Today, I'm joined in this blog by Martin F. Horn of John Jay College of Criminal Justice, former Commissioner of NYC Department of Correction and Probation, and the Honorable Evelyn Stratton of the Ohio State Supreme Court, both co-chairs of CSH's Returning Home Advisory Committee, to say that there is a better way. And the Sheriff's Association report provides a road map. It calls for more mental health courts like the ones in Ohio that get people into community treatment programs rather than imprisoning them. It calls for overhauling our mental health laws and improving community-based services as is happening in states like New York. And we also need supportive housing -- safe, affordable housing that is closely linked to the mental health services and other supports people with mental illnesses need to thrive in the community and stay out of jail.
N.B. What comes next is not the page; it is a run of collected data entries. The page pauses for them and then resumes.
/-! ## Power -/

/-- PARK and P3 are accepted or refused by R449 and R450 and wait for the landing, UNPARK starts the self-test that UNPARK_COMPLETE ends, P4 waits
for the landing or is entered from P3, RST_GALLERY resets galleries out of service alone, PERST_N_DEASSERT ends P3: ticks run on, the key table is unsealed
where the identity and the owner allow it, and a stem with a page that cannot be read is FAILED (R387, R389, R449 to R451, R454; log entry 66). -/
def Obligations.PowerStatesRequested : Prop :=
  ∀ (mask : BitVec 8) (gal : BitVec 3) (s : State),
    let m := mask.toNat
    let gs := galsOf m
    let answered := fun (t : State) (st : Nat) => t.fld Reg.PWR_STATE_CTRL 7 0 = st
    let ctrl := [Reg.PWR_STATE_CTRL]
    let refused := fun (c : Instr) (st : Nat) => ∃ t, exec c s = .next t ∧ answered t st ∧ framed [.regs] ctrl s t
    let accepted := fun (c : Instr) (p : Power) => ∃ t, exec c s = .next t ∧ answered t St.ok ∧ t.pw = p ∧ framed [.pw, .regs] ctrl s t
    (s.parkStatus gs = St.ok → accepted (.park mask) { s.pw with parkQ := s.pw.parkQ ++ [.park m] })
    ∧ (s.parkStatus gs ≠ St.ok → refused (.park mask) St.busy)
    ∧ accepted (.unpark mask) { s.pw with unparking := s.pw.unparking ++ gs.filter fun g => s.galParked g && !s.pw.unparking.contains g }
    ∧ (∀ fails : List (BitVec 4 × BitVec 5), gal.toNat ∈ s.pw.unparking → ∃ t, exec (.unparkComplete gal fails) s = .next t
      ∧ t.pw = { s.pw with unparking := s.pw.unparking.filter (· != gal.toNat)
                           parkQ := s.pw.parkQ ++ [.unpark gal.toNat (fails.map fun f => (f.1.toNat, f.2.toNat))] }
      ∧ framed [.pw] [] s t)
    ∧ (∀ fails, gal.toNat ∉ s.pw.unparking → exec (.unparkComplete gal fails) s = .next s)
    ∧ (s.packageOff = true ∨ s.tk.running = false ∨ s.p3Status ≠ St.ok → refused .enterP3 St.busy)
    ∧ (s.packageOff = false → s.tk.running = true → s.p3Status = St.ok → accepted .enterP3 { s.pw with p3Due := true })
    ∧ (s.packageOff = true → exec .enterP4 s = .next s)
    ∧ (s.packageOff = false → s.updateOpen = true → refused .enterP4 St.busy)
    ∧ (s.packageOff = false → s.updateOpen = false → s.tk.running = true → accepted .enterP4 { s.pw with p4Due := true })
    ∧ (s.fld Reg.PWR_STATE 31 29 = 3 → s.updateOpen = false → s.tk.running = false → ∃ t, exec .enterP4 s = .next t
      ∧ t.fld Reg.PWR_STATE 31 29 = 4 ∧ t.pw.alertLow = false ∧ t.mem.hbm = [] ∧ t.mem.host = s.mem.host ∧ t.mem.flash = s.mem.flash
      ∧ t.pending = s.pending)
    ∧ ((∃ g ∈ gs, s.galFenced g = false ∧ s.galParked g = false) → ∃ t, exec (.rstGallery mask) s = .next t
      ∧ t.fld Reg.RST_GALLERY 7 0 = St.busy ∧ framed [.regs] [Reg.RST_GALLERY] s t)
    ∧ ((∀ g ∈ gs, s.galFenced g = true ∨ s.galParked g = true) → ∃ t, exec (.rstGallery mask) s = .next t
      ∧ t.fld Reg.RST_GALLERY 7 0 = St.ok ∧ changesOnly [.regs, .cal] s t
      ∧ ∀ g ∈ gs, ∀ k, 0x100000 * (g + 1) ≤ k → k < 0x100000 * (g + 2) → ∀ r, regLookup k = some r → r.dom = .gallery → t.reg k = regDefault k)
    ∧ (s.fld Reg.PWR_STATE 31 29 ≠ 3 → exec .perstNDeassert s = .next s)
    ∧ (s.fld Reg.PWR_STATE 31 29 = 3 → ∃ t, exec .perstNDeassert s = .next t ∧ t.tk.running = true ∧ t.tk.count = s.tk.count + 1
      ∧ t.pw.hallOn = true ∧ t.pw.hbmRefresh = false ∧ t.fld Reg.PWR_STATE 31 29 = (if s.fld Reg.PWR_STATE 23 16 ≠ 0 then 2 else 0)
      ∧ t.trust = s.wakeKeys.trust
      ∧ (s.sealOpen = true → ∀ c, s.sealedNow = some c → s.boot.cfg.isEmpty = false → c.owner = s.trust.owner → t.trust.keys = resumeAll c.keys)
      ∧ ((s.reg Reg.SEC_STATUS).bit 31 = true ∨ s.boot.cfg.isEmpty = true → t.trust.keys = [])
      ∧ (∀ k < 2, (s.stemAt k).state ≠ 0 → (∃ q ∈ s.faults.poison, ∃ slot proj, q.kind = .stemShard slot proj ∧ slot.toNat = k) → (t.stemAt k).state = 6)
      ∧ (s.faults.poison = [] → t.ls.stems = s.ls.stems)
      ∧ changesOnly ([.running, .tickCount, .trust, .pw, .jtag, .lex, .lexCopies, .reqs, .insts, .stems] ++ eventParts) s t)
Communities across the country are proving supportive housing works.
These communities are making certain that people with serious mental illness move into apartments and get the services they need when they are released from jail, rather than being dumped homeless on the streets. By making supportive housing available, cities have been able to drastically reduce the number of days people with mental illness stay in jail. In New York, the reduction has been 53%, in Denver the reduction is 76% and in Rhode Island it is 79%. A recent study by John Jay College of Criminal Justice found that supportive housing not only broke the cycle of incarceration and homelessness, but also is expected to begin saving tax dollars after three years by reducing stays in jail (which costs $129 a day) and reliance on homeless shelters (which costs $68 per day).

Lavelle adds a human face to this story. After his last stint in jail, he moved into supportive housing, was enrolled in treatment, got re-connected to his family, and has remained out of jail since then -- something that even he thought would be impossible.

The National Sheriff's Association and the Treatment Advocacy Center's disturbing report has sounded yet another alarm about our need to stop incarcerating people who are seriously mentally ill, homeless, and suffer from co-occurring disorders such as alcoholism and drug addiction. For those who listen the report demonstrates that addressing the housing needs and providing services to Lavelle and the thousands more like Lavelle is the right solution.